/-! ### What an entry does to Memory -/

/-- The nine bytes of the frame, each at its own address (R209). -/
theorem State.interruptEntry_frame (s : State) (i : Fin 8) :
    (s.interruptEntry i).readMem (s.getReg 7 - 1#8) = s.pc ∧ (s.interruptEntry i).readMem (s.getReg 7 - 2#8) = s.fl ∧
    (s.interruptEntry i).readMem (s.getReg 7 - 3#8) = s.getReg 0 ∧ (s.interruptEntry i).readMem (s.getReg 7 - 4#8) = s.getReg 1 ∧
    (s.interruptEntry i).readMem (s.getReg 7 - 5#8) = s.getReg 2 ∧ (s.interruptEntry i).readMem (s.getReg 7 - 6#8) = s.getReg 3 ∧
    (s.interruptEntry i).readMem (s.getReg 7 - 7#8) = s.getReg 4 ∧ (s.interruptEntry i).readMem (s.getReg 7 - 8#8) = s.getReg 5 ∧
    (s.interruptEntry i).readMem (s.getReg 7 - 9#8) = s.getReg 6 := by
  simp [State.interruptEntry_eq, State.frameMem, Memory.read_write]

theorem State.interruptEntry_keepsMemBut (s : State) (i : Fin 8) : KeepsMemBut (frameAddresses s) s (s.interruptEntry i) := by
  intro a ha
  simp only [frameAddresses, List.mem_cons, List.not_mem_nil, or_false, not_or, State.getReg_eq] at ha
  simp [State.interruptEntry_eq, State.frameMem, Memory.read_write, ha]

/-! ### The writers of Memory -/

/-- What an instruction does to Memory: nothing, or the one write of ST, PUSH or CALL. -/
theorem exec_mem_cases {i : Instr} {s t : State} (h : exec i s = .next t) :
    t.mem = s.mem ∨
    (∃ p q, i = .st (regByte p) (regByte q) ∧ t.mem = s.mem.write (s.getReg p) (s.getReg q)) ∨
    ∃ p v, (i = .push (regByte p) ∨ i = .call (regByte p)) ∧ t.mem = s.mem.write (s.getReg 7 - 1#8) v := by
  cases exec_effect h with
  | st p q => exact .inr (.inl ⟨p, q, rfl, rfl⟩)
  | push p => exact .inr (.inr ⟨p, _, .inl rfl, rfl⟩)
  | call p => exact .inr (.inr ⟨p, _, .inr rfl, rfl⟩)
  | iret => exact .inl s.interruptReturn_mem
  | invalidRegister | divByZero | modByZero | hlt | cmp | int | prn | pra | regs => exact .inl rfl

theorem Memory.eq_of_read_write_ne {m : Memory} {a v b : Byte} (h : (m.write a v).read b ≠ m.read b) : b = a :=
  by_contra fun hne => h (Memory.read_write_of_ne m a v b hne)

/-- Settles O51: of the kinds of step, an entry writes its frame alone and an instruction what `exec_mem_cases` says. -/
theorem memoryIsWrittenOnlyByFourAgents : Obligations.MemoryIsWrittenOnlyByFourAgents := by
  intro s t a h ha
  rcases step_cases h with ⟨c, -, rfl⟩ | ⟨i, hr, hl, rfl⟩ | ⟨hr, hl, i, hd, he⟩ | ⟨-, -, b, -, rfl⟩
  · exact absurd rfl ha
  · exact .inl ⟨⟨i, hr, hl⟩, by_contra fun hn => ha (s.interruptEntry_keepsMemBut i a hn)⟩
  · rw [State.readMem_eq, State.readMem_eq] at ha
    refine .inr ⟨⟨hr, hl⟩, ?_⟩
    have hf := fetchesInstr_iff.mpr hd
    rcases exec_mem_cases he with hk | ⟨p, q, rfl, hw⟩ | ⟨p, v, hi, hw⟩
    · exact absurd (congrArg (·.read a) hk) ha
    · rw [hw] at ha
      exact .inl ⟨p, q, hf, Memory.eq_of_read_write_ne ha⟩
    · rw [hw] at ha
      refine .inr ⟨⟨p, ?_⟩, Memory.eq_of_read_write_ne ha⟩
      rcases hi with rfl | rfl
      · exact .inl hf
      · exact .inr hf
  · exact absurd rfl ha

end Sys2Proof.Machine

============================================================

Exercise brief: Which lines above include the word "with"? Pick them out and copy them.

Solution for this problem:
  cases exec_effect h with
  rcases step_cases h with ⟨c, -, rfl⟩ | ⟨i, hr, hl, rfl⟩ | ⟨hr, hl, i, hd, he⟩ | ⟨-, -, b, -, rfl⟩
    rcases exec_mem_cases he with hk | ⟨p, q, rfl, hw⟩ | ⟨p, v, hi, hw⟩
      rcases hi with rfl | rfl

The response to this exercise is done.